→ **What this task involves**: Using the data below, work out how many lines contain the word "bitWrite", then state that number without comment.

-------

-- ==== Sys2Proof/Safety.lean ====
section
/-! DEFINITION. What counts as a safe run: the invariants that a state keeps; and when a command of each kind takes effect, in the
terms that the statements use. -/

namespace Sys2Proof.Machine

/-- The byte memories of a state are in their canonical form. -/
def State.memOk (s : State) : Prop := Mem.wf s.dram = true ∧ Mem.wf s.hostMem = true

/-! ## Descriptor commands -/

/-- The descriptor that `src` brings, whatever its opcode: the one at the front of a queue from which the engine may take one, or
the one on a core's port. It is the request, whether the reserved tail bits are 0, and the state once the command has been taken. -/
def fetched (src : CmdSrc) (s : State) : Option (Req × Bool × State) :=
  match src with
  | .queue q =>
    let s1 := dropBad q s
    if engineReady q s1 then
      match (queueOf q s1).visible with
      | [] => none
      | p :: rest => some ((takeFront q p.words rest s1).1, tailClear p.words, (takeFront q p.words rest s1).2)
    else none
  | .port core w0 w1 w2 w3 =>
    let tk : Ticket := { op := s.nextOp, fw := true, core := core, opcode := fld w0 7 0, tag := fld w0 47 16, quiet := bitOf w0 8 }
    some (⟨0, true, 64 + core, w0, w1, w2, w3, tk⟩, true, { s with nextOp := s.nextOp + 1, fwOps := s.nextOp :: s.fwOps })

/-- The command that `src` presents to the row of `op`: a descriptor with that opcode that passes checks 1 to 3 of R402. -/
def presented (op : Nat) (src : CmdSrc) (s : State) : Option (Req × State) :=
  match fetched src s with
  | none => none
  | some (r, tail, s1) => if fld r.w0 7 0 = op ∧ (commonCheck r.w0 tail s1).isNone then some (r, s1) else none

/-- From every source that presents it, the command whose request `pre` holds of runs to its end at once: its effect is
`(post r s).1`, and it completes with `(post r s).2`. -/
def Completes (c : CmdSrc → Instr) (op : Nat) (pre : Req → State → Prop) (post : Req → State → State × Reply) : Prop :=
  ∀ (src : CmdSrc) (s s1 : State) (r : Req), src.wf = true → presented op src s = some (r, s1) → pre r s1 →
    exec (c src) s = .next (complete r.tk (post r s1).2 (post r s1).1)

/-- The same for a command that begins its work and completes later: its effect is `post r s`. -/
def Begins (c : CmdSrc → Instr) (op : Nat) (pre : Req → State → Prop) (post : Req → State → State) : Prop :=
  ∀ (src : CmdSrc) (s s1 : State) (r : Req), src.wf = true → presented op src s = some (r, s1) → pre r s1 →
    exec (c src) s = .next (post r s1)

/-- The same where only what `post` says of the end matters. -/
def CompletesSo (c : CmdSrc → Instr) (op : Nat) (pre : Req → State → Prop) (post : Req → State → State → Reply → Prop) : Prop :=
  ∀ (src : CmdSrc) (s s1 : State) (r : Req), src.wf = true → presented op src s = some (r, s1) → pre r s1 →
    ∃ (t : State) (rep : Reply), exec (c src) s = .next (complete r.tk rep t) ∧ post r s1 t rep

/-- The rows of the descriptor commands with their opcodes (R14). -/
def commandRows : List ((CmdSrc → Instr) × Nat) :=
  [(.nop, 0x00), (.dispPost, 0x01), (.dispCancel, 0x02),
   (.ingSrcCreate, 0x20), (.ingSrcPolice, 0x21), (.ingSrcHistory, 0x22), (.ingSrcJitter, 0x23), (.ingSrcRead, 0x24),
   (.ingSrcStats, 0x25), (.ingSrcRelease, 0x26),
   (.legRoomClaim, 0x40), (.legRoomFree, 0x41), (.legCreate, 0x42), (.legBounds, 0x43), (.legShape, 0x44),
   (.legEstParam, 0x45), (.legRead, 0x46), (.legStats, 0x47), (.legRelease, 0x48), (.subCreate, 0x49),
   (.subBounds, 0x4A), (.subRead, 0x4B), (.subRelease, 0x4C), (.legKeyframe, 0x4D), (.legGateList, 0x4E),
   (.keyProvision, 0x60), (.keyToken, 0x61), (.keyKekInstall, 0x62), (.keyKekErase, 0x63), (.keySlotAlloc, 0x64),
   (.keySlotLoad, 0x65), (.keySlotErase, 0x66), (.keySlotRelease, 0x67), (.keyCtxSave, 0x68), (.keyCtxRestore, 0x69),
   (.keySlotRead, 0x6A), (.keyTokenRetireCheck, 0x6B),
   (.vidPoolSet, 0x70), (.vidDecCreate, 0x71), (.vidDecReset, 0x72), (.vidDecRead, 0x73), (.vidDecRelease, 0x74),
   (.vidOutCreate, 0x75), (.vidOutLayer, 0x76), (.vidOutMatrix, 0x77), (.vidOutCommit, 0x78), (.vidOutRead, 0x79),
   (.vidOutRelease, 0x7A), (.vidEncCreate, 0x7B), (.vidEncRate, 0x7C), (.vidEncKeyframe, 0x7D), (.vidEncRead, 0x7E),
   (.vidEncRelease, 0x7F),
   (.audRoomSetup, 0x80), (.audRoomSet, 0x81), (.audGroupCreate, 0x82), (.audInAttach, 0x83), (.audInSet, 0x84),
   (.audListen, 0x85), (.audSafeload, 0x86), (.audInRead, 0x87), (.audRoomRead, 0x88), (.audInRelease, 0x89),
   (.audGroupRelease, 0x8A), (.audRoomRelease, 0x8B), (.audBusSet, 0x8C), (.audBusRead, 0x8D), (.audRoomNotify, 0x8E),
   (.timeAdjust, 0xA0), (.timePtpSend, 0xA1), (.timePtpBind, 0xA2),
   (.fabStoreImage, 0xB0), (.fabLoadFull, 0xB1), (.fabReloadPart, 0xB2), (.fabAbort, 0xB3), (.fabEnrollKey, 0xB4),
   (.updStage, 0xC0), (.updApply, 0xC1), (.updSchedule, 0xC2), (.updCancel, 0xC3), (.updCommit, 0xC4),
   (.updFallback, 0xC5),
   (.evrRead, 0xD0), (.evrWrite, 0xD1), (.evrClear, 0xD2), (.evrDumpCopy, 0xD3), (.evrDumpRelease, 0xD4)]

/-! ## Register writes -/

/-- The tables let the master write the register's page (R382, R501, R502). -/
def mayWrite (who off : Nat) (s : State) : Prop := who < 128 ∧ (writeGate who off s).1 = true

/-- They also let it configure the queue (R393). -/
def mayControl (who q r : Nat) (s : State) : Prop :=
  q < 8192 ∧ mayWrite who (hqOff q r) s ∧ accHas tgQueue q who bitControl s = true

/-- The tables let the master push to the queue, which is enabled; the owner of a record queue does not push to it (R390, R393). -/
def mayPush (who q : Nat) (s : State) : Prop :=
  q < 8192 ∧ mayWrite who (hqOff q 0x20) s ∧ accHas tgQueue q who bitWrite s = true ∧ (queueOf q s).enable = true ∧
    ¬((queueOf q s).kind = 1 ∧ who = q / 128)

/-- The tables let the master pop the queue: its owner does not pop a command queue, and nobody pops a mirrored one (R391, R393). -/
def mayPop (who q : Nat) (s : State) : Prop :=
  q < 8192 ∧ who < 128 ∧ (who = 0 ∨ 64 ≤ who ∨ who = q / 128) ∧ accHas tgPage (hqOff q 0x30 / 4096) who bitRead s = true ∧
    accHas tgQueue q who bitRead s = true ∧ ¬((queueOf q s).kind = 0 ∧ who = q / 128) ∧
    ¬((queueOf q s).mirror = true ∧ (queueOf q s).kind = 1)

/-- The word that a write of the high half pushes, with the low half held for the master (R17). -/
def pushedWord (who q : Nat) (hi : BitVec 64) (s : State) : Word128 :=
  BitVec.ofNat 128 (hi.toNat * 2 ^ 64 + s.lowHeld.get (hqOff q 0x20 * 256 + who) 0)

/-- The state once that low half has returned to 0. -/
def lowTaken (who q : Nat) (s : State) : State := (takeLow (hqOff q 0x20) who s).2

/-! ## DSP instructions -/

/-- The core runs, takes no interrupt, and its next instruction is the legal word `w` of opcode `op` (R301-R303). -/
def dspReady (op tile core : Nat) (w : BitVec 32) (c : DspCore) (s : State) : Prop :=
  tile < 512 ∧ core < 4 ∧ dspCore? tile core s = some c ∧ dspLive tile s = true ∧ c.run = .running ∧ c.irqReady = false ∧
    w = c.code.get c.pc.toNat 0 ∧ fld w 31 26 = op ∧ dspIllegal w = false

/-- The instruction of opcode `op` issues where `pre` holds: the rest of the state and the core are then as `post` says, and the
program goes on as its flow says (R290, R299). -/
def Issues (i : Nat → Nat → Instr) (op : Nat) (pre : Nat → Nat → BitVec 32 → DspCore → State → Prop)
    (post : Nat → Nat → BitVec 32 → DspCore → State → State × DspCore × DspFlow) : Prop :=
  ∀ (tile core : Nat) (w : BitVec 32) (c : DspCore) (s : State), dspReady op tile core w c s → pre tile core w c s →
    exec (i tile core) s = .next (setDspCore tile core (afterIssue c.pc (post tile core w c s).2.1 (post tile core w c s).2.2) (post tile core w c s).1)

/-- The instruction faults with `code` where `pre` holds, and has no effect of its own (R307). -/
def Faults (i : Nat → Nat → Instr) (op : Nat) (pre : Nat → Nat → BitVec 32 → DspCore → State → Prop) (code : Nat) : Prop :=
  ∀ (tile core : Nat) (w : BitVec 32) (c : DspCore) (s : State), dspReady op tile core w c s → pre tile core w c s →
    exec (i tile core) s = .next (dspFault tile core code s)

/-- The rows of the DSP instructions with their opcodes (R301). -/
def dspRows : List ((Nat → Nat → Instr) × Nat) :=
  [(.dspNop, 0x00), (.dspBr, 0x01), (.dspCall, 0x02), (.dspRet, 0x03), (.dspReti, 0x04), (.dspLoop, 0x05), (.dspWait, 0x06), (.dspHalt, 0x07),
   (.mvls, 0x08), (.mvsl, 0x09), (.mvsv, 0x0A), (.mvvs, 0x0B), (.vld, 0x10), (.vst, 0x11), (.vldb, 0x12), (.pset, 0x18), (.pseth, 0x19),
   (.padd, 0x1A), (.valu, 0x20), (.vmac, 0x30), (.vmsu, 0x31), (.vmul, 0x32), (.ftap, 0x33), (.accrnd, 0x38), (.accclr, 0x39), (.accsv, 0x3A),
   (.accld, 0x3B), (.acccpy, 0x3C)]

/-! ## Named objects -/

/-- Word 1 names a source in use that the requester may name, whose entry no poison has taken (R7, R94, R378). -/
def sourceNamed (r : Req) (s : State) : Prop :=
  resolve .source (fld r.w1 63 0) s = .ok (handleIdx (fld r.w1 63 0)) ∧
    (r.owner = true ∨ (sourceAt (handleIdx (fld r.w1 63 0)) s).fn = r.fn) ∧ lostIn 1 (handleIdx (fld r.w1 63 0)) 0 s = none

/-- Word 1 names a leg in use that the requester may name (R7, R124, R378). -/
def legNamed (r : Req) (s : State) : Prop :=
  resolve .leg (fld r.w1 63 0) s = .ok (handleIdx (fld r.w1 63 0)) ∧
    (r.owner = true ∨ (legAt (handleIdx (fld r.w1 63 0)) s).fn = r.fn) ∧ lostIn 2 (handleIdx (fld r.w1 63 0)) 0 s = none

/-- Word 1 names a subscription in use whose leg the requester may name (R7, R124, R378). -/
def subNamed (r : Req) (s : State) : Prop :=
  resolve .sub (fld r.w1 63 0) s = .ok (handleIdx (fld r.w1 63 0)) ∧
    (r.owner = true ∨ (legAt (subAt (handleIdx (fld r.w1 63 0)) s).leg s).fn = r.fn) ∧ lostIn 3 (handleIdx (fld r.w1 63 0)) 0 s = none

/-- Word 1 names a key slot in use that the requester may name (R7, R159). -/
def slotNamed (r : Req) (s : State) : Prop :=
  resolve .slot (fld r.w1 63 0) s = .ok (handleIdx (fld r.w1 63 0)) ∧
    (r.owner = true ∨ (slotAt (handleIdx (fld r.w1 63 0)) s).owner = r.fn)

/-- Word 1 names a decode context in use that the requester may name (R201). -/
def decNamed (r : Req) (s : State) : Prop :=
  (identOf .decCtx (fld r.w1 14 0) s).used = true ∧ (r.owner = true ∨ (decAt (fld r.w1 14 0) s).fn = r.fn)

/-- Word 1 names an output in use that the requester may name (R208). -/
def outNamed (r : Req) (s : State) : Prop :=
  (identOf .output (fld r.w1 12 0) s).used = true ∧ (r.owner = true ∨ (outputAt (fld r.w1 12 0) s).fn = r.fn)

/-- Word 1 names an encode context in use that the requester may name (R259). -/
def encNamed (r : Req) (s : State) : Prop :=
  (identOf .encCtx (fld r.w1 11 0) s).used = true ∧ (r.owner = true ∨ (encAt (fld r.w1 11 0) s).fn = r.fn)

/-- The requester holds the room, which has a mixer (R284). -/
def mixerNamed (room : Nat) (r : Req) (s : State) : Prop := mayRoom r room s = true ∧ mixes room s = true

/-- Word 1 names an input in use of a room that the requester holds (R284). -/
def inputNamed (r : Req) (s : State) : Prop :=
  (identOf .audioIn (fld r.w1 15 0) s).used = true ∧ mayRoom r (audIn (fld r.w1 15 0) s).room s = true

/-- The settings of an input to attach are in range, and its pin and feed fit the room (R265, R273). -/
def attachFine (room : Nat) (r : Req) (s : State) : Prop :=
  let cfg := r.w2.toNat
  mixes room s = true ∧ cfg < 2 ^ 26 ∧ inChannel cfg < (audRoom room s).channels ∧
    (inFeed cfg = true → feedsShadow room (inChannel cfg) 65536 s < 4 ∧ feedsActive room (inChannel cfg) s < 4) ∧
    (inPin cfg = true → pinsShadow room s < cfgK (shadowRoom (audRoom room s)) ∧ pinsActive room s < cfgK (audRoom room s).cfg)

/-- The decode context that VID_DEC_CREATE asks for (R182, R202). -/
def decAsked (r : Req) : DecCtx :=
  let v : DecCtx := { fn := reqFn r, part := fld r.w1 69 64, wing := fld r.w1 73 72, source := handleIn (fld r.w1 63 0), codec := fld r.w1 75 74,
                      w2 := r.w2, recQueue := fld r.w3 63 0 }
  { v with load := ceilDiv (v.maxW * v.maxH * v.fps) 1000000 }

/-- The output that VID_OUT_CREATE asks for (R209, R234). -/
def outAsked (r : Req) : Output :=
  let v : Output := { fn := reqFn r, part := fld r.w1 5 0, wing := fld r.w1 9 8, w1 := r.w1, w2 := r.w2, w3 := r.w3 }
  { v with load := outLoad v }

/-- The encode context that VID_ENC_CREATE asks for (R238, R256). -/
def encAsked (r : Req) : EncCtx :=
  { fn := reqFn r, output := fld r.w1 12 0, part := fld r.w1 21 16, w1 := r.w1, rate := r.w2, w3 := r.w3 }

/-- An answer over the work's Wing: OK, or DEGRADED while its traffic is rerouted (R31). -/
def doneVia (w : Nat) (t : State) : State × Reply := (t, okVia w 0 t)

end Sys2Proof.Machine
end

-------

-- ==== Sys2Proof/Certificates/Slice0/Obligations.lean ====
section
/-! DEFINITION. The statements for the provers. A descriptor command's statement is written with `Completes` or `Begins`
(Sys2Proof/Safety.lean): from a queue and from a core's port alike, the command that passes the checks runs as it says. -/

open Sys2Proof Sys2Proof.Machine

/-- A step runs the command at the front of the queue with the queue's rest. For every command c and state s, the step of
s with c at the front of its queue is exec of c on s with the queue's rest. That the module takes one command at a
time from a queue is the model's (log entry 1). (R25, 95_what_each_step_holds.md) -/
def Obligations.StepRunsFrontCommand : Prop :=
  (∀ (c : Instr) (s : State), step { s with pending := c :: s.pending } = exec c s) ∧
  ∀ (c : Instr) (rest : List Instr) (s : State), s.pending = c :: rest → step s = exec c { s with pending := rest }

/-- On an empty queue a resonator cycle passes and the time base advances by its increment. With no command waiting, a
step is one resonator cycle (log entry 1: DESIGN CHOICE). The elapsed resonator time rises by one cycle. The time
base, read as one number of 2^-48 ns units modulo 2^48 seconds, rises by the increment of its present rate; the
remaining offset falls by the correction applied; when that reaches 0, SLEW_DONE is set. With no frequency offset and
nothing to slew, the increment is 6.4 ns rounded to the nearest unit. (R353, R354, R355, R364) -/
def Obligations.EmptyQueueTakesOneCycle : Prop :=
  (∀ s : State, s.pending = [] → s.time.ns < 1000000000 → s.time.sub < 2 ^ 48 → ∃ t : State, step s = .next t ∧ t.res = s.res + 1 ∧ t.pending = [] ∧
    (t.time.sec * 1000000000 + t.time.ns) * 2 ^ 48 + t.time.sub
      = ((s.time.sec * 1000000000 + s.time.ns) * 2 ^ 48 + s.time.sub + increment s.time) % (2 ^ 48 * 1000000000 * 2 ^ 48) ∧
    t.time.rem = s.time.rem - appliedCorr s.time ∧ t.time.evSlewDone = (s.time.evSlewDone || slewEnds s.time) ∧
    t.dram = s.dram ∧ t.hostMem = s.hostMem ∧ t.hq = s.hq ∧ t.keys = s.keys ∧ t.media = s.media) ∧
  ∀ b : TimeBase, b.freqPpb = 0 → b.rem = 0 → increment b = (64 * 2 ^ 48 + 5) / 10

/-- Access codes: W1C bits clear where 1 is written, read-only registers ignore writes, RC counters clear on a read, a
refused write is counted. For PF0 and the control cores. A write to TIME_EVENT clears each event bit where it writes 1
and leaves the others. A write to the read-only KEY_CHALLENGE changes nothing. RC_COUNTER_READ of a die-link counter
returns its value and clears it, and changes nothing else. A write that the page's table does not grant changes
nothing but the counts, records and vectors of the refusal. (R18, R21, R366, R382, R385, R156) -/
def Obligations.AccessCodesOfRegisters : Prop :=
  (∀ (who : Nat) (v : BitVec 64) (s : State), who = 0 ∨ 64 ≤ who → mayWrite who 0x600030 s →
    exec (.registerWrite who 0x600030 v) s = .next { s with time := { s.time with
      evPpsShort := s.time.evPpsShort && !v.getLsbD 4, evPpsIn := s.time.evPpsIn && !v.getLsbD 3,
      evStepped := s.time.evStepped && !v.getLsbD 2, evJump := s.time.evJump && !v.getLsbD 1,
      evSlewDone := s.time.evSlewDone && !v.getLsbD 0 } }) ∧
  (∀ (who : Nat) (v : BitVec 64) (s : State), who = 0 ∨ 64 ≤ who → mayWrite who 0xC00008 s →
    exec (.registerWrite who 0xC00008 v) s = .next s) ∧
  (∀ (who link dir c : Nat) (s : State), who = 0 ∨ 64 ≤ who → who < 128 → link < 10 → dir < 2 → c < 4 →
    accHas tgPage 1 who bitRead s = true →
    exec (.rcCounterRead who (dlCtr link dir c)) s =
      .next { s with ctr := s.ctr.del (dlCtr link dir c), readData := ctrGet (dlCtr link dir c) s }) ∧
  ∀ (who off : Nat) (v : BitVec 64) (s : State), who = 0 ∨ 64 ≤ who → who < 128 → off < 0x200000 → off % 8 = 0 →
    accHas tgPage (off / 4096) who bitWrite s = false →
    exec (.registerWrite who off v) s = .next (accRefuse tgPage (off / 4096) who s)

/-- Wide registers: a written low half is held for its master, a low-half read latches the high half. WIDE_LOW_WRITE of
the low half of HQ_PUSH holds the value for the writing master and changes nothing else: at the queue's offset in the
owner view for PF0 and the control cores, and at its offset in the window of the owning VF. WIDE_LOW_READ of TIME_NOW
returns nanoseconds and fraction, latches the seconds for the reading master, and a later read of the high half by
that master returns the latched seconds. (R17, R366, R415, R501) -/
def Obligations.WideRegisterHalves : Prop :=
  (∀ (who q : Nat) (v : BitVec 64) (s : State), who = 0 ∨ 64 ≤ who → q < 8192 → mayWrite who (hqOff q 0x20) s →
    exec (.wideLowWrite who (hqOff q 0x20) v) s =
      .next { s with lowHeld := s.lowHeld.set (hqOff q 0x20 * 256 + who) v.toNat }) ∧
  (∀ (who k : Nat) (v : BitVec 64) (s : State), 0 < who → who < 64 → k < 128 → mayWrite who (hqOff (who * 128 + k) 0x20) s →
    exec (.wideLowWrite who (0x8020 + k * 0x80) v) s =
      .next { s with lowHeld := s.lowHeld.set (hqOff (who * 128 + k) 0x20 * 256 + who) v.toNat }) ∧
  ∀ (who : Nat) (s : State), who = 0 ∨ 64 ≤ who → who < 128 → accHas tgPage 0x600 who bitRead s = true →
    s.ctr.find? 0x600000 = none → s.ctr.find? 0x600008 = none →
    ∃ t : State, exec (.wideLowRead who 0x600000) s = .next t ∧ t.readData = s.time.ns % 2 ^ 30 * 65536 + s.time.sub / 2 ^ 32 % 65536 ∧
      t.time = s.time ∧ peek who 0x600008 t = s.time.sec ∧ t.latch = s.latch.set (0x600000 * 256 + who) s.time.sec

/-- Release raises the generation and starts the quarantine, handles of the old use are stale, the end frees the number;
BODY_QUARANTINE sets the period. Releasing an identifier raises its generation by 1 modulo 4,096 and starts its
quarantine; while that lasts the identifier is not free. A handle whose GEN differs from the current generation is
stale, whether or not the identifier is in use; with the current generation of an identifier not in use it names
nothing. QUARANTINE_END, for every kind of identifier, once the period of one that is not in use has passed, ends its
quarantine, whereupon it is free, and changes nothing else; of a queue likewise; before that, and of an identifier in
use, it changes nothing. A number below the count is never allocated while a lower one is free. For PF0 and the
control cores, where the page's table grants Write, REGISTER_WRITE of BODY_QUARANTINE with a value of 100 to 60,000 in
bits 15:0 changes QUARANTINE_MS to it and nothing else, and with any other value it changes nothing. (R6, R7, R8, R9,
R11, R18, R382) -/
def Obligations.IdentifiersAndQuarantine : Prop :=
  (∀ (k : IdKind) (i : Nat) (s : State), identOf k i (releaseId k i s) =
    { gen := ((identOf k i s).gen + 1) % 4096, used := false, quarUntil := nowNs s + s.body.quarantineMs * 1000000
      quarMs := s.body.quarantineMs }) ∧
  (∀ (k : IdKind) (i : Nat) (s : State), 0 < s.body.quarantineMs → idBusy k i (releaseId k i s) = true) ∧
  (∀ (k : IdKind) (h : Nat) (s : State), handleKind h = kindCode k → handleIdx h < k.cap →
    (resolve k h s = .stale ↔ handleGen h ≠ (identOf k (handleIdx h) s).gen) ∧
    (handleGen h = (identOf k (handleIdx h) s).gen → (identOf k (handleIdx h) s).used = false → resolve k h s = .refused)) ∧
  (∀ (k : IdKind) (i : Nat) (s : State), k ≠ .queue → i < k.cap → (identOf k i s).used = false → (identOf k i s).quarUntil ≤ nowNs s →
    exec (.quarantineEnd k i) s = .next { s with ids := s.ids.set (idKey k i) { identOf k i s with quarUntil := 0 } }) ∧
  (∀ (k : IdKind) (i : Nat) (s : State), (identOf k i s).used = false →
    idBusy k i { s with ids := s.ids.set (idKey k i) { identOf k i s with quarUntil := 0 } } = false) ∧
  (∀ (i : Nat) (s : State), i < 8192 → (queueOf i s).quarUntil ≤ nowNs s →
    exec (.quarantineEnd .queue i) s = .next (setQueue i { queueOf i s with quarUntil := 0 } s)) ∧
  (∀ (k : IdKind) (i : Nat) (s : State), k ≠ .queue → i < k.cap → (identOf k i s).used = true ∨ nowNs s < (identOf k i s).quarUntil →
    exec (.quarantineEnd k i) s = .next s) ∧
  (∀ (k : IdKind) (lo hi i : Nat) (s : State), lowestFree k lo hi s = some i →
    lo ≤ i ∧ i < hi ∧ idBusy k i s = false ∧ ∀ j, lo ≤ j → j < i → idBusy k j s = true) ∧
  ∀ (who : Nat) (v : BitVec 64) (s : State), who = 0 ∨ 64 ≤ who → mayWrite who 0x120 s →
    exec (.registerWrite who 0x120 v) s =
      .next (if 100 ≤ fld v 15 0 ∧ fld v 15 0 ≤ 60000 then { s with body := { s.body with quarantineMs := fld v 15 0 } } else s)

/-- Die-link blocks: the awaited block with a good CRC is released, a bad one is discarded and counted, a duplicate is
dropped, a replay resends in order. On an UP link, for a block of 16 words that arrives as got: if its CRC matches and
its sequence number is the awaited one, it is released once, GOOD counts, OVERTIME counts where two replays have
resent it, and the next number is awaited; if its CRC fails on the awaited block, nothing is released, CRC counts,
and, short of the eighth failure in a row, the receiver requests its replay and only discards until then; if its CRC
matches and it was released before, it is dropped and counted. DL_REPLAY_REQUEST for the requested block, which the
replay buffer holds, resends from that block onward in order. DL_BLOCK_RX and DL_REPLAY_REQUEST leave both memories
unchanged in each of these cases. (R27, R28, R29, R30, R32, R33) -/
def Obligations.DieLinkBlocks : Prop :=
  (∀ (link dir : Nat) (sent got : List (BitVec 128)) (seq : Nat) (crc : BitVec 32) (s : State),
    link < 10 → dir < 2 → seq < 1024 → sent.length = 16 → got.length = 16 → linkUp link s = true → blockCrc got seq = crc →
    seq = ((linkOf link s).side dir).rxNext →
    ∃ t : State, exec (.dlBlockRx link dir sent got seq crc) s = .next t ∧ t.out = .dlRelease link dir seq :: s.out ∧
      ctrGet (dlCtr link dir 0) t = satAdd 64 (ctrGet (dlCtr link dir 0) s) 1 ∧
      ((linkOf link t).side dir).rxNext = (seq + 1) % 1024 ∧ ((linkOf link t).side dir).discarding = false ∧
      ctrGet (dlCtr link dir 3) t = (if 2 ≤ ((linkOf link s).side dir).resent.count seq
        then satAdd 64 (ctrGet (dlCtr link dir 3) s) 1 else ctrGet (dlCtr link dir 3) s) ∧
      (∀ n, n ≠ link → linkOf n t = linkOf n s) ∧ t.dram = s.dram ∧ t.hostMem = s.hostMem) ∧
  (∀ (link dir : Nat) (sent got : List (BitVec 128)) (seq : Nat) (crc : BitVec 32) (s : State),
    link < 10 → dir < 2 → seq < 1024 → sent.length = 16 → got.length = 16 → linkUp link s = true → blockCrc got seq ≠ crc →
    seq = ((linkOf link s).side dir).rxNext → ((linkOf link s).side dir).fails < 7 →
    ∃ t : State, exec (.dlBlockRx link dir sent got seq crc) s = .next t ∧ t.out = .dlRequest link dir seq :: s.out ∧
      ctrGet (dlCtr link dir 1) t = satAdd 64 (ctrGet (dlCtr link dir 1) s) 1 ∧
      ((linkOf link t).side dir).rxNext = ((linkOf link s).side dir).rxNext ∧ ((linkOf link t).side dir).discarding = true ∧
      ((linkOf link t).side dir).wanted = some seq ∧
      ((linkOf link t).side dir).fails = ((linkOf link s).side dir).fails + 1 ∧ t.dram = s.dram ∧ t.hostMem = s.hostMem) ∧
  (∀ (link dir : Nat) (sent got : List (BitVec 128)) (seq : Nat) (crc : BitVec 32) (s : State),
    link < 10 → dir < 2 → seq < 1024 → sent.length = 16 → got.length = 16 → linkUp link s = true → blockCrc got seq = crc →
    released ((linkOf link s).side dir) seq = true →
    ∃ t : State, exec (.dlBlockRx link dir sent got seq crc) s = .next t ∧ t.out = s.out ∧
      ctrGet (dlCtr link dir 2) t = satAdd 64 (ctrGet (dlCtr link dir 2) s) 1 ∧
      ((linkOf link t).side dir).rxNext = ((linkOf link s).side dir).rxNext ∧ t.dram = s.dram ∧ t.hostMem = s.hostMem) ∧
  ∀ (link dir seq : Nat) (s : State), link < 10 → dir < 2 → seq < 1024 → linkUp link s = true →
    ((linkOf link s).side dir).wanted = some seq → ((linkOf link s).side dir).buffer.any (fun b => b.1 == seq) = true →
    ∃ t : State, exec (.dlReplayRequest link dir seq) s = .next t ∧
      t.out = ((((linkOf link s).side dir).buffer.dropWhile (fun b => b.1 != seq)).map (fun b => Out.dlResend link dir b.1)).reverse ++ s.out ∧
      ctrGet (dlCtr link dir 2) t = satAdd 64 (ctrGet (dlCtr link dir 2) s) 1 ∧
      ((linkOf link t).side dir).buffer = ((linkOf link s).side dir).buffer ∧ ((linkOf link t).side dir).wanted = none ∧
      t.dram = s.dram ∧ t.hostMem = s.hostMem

-------

→ **Expected answer**: 2